■ **INSTRUCTIONS TO FOLLOW**
Search the records below for the word "bundleCost". Pull out each line that has it.

(Dataset entries)
/-- The interrupted context comes back, at CTL.TRAPPC and with CTL.REPLAY as they stand. -/
def Core.restoreTrap (x : Core) (t : TrapSave) : Core :=
  { x with
    regs := { x.regs with lc := t.lc }
    ctl := { x.ctl with handler := false, priv := false, lockN := t.lockN, lockP := t.lockP, rndCount := t.rnd }
    flow :=
      { x.flow with pc := x.ctl.trapPc.setWidth 59, count := t.count, loops := t.loops, pending := t.pending
                    carry := t.keptCarry (x.ctl.trapPc.setWidth 59) x.ctl.replay, save := none, redo := x.ctl.replay, synced := x.ctl.replay.getLsbD 0, fetched := true } }

def State.eretReturn (s : State) (c : Nat) : State :=
  let s := s.landAll c
  s.modCore c fun x =>
    match x.flow.save with
    | some t => x.restoreTrap t
    | none => x

/-! ## Freezes (R132) -/

/-- One more wait of a kind. -/
def Waits.more (w : Waits) : Waits := { w with n := w.n + 1 }

/-- The counter that a wait belongs to (R440). -/
def Counters.waits (p : Counters) (f : Freeze) : Counters :=
  match f with
  | .sync _ => { p with sync := p.sync.more }
  | .landing | .commit => { p with land := p.land.more }
  | .tokens => { p with tok := p.tok.more }
  | _ => { p with other := p.other.more }

/-- The core is frozen before issue. -/
def State.freeze (s : State) (f : Freeze) : State :=
  s.modMe fun x => { x.modFlow fun w => { w with frozen := some f, issue := {} } with perf := x.perf.waits f }

/-! ## Rows that a freeze waits for (R132, R190, R360, R370; log entry 75) -/

/-- The bundle below which an entry of the queues waits for rows of write streams (R279, R360). -/
def MemOp.rowsBelow (m : MemOp) : Nat :=
  match m.kind with
  | .fence pred _ _ => if pred.getLsbD 1 then m.bun + 1 else 0
  | _ => if m.rel && farScope m.scope then m.bun else 0

/-- The entries of a queue that such an entry holds, one behind another, with itself. -/
def rowsBehind : List MemOp → List MemOp → List MemOp
  | [], l => l
  | m :: t, l => rowsBehind t (if 0 < m.rowsBelow || l.any (·.blocks m) then l ++ [m] else l)

/-- Whether a frozen core waits for something that stands behind an entry which waits for rows. -/
def Core.stuckBehind (x : Core) : Bool :=
  let l := rowsBehind x.mem.memq []
  let bulk (f : Bulk → Bool) : Bool := x.mem.bulk.any fun b => f b && l.any b.heldBy
  let cmds (f : Queued → Bool) : Bool := x.mat.cmds.any fun q => f q && l.any q.heldBy
  match x.flow.frozen with
  | some .landing => x.flow.pending.any fun r =>
      (r.due || x.ctl.handler) && l.any fun m => (!r.arrived && m.id == r.id) || (r.isPush && m.holdsWrite r.bun)
  | some .commit | some .commands => cmds fun _ => true
  | some (.promise t) => bulk fun b => b.tag == t
  | some .scOrder => l.any (·.scPage) || bulk (·.sc) || cmds (·.sc)
  | some .verdict | some .fence | some (.stream _) => !l.isEmpty
  | _ => false

/-- The bundle below which something outside of the core waits for its rows: what it has signalled or launched, and its releases of a narrow
scope (R170, R176, R363). -/
def State.rowsAsked (s : State) (c : Nat) : Nat :=
  let launches (d : Die) : List Nat :=
    (d.fifo.filterMap fun l => match l.after with | some (o, b) => if o = c then some b else none | none => none) ++
    d.asks.filterMap fun a => match a.kind with | .launch _ b => if a.core = c then some b else none | _ => none
  (((s.signals.filter fun m => m.core == c).map (·.bun)) ++ s.dies.toList.flatMap launches ++
    (s.releases.filter fun r => r.core == c).map (·.bun)).foldl max 0

/-- The bundle below which a queue of the core waits for its rows. -/
def Core.rowsBelow (x : Core) : Nat := (x.mem.memq.map MemOp.rowsBelow).foldl max 0

/-- Whether a freeze of a core lasts until a row of a write stream has been pushed. -/
def State.rowWanted (s : State) (c : Nat) (p : Pending) : Bool :=
  let x := s.core c
  match x.flow.frozen with
  | some (.sync _) => true
  | some (.stream q) => (p.stream? == some q && (match x.stream? q with | some t => t.write | none => false)) ||
      (x.stuckBehind && decide (p.bun < x.rowsBelow))
  | some .sleep | some (.queue _) | some .lease | some .power => decide (p.bun < max x.rowsBelow (s.rowsAsked c))
  | _ => x.stuckBehind && decide (p.bun < x.rowsBelow)

/-- What a cycle of a frozen core does: the rows that its freeze waits for are pushed. -/
def State.frozenCycle (s : State) (c : Nat) : State := if (s.core c).flow.frozen.isSome then s.pushAhead c (s.rowWanted c) else s

/-- What a cycle of a core does whose slice has halted: its results come nearer and land (R168). -/
def State.haltedCycle (s : State) (c : Nat) : State :=
  let s := s.landDue c
  if (s.core c).landingDue then s
  else (s.modCore c fun x => x.modFlow fun f => { f with pending := f.pending.map fun p => { p with left := p.left - 1 } }).landDue c

/-! ## Loops and the next bundle (R179 to R182) -/

structure LoopEnd where
  next : Option Pc
  loops : Vector Loop 4
  lc : Vector Word 4
  deriving DecidableEq, Repr

/-- LOOP, LOOPS or LBRK acts on its level; a zero count asks for the body to be skipped. -/
def LoopOp.apply (p : Pc) (o : LoopOp) (loops : Vector Loop 4) (lc : Vector Word 4) : Vector Loop 4 × Vector Word 4 × Option Pc :=
  match o with
  | .set l count len =>
    let old := loops.get l.toFin
    let new : Loop := if count = 0 then { old with act := false } else ⟨true, p + 1, p + len.setWidth 59, count⟩
    (loops.set l.toNat new l.isLt, lc.set l.toNat 0 l.isLt, if count = 0 then some (p + len.setWidth 59 + 1) else none)
  | .brk l => (loops.set l.toNat { loops.get l.toFin with act := false } l.isLt, lc, none)

/-- Loop-end processing of one level. -/
def loopLevel (p : Pc) (st : LoopEnd) (i : Fin 4) : LoopEnd :=
  if st.next.isSome then st
  else
    let l := st.loops.get i
    if l.act && l.e == p then
      let rc := l.rc - 1
      if rc ≠ 0 then
        { next := some l.s, loops := st.loops.set i { l with rc := rc } i.isLt
          lc := st.lc.set i (st.lc.get i + 1) i.isLt }
      else { st with loops := st.loops.set i { l with rc := rc, act := false } i.isLt }
    else st

/-- What follows bundle `p` (R182): the next PC, the loop levels, their counters, and whether the fetch leaves a bubble. -/
def nextBundle (p : Pc) (c : Carry) (loops : Vector Loop 4) (lc : Vector Word 4) : Pc × LoopEnd × Bool :=
  let r := match c.loop with
    | some o => o.apply p loops lc
    | none => (loops, lc, none)
  let st : LoopEnd := ⟨none, r.1, r.2.1⟩
  match c.target with
  | some t => (t, st, true)
  | none =>
    let st := [0, 1, 2, 3].foldl (loopLevel p) st
    match st.next with
    | some n => (n, st, true)
    | none => (r.2.2.getD (p + 1), st, r.2.2.isSome)

/-! ## Roads (R378, R379) -/

/-- A value moves on by one phase cycle; beyond the ends it is lost. -/
def RoadValue.step (v : RoadValue) : Option RoadValue :=
  if 0 < v.wait then some { v with wait := v.wait - 1 }
  else if v.west then (if v.strip = 0 then none else some { v with strip := v.strip - 1 })
  else if v.strip = 23 then none else some { v with strip := v.strip + 1 }

def RoadValue.sameLatch (a b : RoadValue) : Bool :=
  a.wait == 0 && b.wait == 0 && a.west == b.west && a.lane == b.lane && a.strip == b.strip

/-- A value joins those on the roads; where it meets one it becomes their OR. -/
def joinRoad (l : List RoadValue) (v : RoadValue) : List RoadValue :=
  match l with
  | [] => [v]
  | w :: t =>
    if w.sameLatch v then { w with data := w.data ||| v.data, from_ := w.from_ ++ v.from_, met := true } :: t
    else w :: joinRoad t v

/-- The cores whose values met in this cycle. -/
def metNow (old new : List RoadValue) : List Nat :=
  (new.filter fun v => v.met && !(old.any fun w => w.sameLatch v && w.from_ == v.from_)).flatMap (·.from_)

/-- The roads of a die at the start of a phase cycle; COLL is set in the cores whose values meet. -/
def State.advanceRoads (s : State) (d : Nat) : State :=
  let moved := (s.die d).roads.filterMap RoadValue.step
  let joined := moved.foldl joinRoad []
  let s := (metNow moved joined).foldl (fun s c =>
    s.modCore c fun x => x.modCtl fun t => { t with xcoll := t.xcoll ||| 1 }) s
  s.modDie d fun x => { x with roads := joined }

/-! ## The header (R100 to R107, R226, R374 to R377, R384, R406) -/

/-- Whether POP names only bound read streams. -/
def Core.popOk (x : Core) (pop : BitVec 8) : Bool :=
  (bitsOf 8 pop).all fun q => match x.stream? (BitVec.ofNat 3 q) with | some t => !t.write | none => false

/-- The members of the phase that a core is in lockstep with, if it is. -/
def State.lockstep (s : State) (c : Nat) : Option Phase :=
  match (s.die (dieOf c)).phase with
  | some p => if p.members.contains c then some p else none
  | none => none

/-- Whether a member of a phase that is in lockstep waits for the others: it has issued in this phase cycle, the first has not begun, or
a maintenance slot suspends the phase (R376, R377). -/
def State.phaseHolds (s : State) (c : Nat) (p : Phase) : Bool :=
  p.issued.contains c || s.calendar.now.isSome || ((s.gangCores p.node p.gang).any fun o => (s.core o).flow.synced)

/-- The header's checks that its word alone does not decide (R103, R122): the profile, then POP, phases, the handler. -/
def Head.check (h : Head) (s : State) : Option Trap :=
  let x := s.me
  let inStep := (s.lockstep s.cur).isSome && !x.flow.synced
  if 8 ≤ h.np then some ⟨0x01, 0⟩
  else if !x.popOk h.pop then some ⟨0x03, 0⟩
  else match h.kind with
    | .xph => if x.ctl.handler || !inStep then some ⟨0x03, 0⟩ else none
    | .sync g => if x.ctl.handler || (inStep && g != .gang) then some ⟨0x03, 0⟩ else none
    | _ => if inStep then some ⟨0x03, 0⟩ else none

/-- A SYNC bundle reaches issue: its core arrives, and leaves the lockstep of a phase that it closes (R374, R385). -/
def Head.reach (h : Head) (s : State) : State :=
  match h.kind with
  | .sync g =>
    if s.me.flow.synced then s
    else
      let c := s.cur
      let s := s.modMe fun x => x.modFlow fun f => { f with arrived := some g }
      (s.modDie (dieOf c) fun d =>
        { d with phase := d.phase.map fun p => { p with members := p.members.filter (· != c) } }).settlePhase (dieOf c)
  | _ => s

/-- The freezes of a header: SYNC until the restart, XPH until every member of the phase can issue this cycle. -/
def Head.wait (h : Head) (s : State) : Option Freeze :=
  match h.kind with
  | .sync g => if s.me.flow.synced then none else some (.sync g)
  | .xph =>
    match s.lockstep s.cur with
    | some p =>
      if s.phaseHolds s.cur p then some .phase else none
    | none => none
  | _ => none

/-- The header performs: POP of an exhausted stream is its fault; an XPH bundle takes part in a phase cycle. -/
def Head.act (h : Head) (s : State) : State × Option Trap :=
  let x := s.me
  match (bitsOf 8 h.pop).find? fun q =>
    match x.stream? (BitVec.ofNat 3 q) with | some t => t.exhausted | none => false with
  | some q => (s, some ⟨0x11, BitVec.ofNat 64 q⟩)
  | none =>
    match h.kind, s.lockstep s.cur with
    | .xph, some p =>
      let d := dieOf s.cur
      let s := if p.issued.isEmpty then s.advanceRoads d else s
      (s.modDie d fun x => { x with phase := some { p with issued := s.cur :: p.issued } }, none)
    | _, _ => (s, none)

/-! ## Slots -/

/-- What an instruction does in its slot: the header that it is, the decode checks that need the state (R121), what it asks for when its bundle
reaches issue, the freezes it waits in (R132), its request to the directory (R344), the landing-buffer entries (R140) and
draw tokens (R154) it needs, the write streams that its rows go to (R190), and its performance, which faults or not (R401). -/
structure SlotSem where
  head : Option Head := none
  check : State → Option Trap := fun _ => none
  reach : State → State := id
  wait : State → Option Freeze := fun _ => none
  request : State → State × Option CnVerdict := fun s => (s, none)
  entries : State → Nat := fun _ => 0
  tokens : State → Nat := fun _ => 0
  pushes : List (BitVec 3) := []
  act : State → State × Option Trap := fun s => (s, none)

def Head.sem (h : Head) : SlotSem :=
  { head := some h, check := h.check, reach := h.reach, wait := h.wait, act := h.act }

/-- The slot that a semantic function is asked about. -/
def State.atSlot (s : State) (k : Nat) : State := s.modMe fun x => x.modIssue fun i => { i with slot := k }

/-- Whether an earlier fence or acquire of the core holds its next accesses of a class back (R279, R361). -/
def Core.heldBack (x : Core) (cls : Nat) : Bool :=
  x.mem.memq.any fun e => e.holds x.flow.bun cls || (cls == 1 && e.holdsWrite x.flow.bun)

/-- Whether an access of the core to local memory has to go through its queue: it is held back, or an earlier one that is meets it
(R222, R279). -/
def Core.queuesLocal (x : Core) (shared store : Bool) (offs : List Nat) : Bool :=
  x.heldBack (if store then 1 else 0) || x.mem.memq.any fun e => e.meetsLocal shared store offs

/-- The first decode failure of a bundle's slots, in word order (R122), with the landing-buffer check last (R140). -/
def bundleCheck (sems : List (Nat × SlotSem)) (s : State) : Option (Nat × Trap) :=
  match sems.findSome? fun p => (p.2.check (s.atSlot p.1)).map fun t => (if p.1 = 0 then 8 else p.1, t) with
  | some r => some r
  | none =>
    let n := s.me.buffered + (sems.map fun p => p.2.entries (s.atSlot p.1)).sum
    if 64 < n && decide (0 < (sems.map fun p => p.2.entries (s.atSlot p.1)).sum) then some (8, ⟨0x03, BitVec.ofNat 64 n⟩)
    else none

/-- Tokens that a bundle is charged: what its slots cost, those performed before a reissue included, capped (R154). -/
def bundleCost (sems : List (Nat × SlotSem)) (s : State) : Nat :=
  s.me.flow.carry.cost + (sems.map fun p => p.2.tokens (s.atSlot p.1)).sum

/-- The first write stream without room for the bundle's rows (R190, R227). A bundle with more rows than a buffer has entries waits until the
buffer is empty, and issues with all of them (log entry 84). -/
def fullStream (x : Core) (l : List (BitVec 3)) : Option (BitVec 3) :=
  l.find? fun q =>
    match x.stream? q with
    | some t => t.write && decide (4 < t.pos - t.done + min 4 (l.filter (· == q)).length)
    | none => false

/-- The freeze in which a bundle waits, if any. -/
def bundleWait (sems : List (Nat × SlotSem)) (s : State) : Option Freeze :=
  match sems.findSome? fun p => p.2.wait (s.atSlot p.1) with
  | some f => some f
  | none =>
    let x := s.me
    match fullStream x (sems.flatMap fun p => p.2.pushes) with
    | some q => some (.stream q)
    | none =>
      if x.ctl.bal < min (bundleCost sems s) (s.die (dieOf s.cur)).grant.cap then some .tokens
      else none

/-- Requests of the bundle's slots to the directory that have not been sent are sent (R344). -/
def sendRequests (sems : List (Nat × SlotSem)) (s : State) : State :=
  sems.foldl (fun s p =>
    if s.me.mem.cn.any fun v => v.slot == p.1 then s
    else match p.2.request (s.atSlot p.1) with
    | (s, none) => s
    | (s, some v) => s.modMe fun x => x.modMem fun m => { m with cn := m.cn ++ [{ v with slot := p.1 }] }) s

■ **TASK SOLUTION**
def bundleCost (sems : List (Nat × SlotSem)) (s : State) : Nat :=
      if x.ctl.bal < min (bundleCost sems s) (s.die (dieOf s.cur)).grant.cap then some .tokens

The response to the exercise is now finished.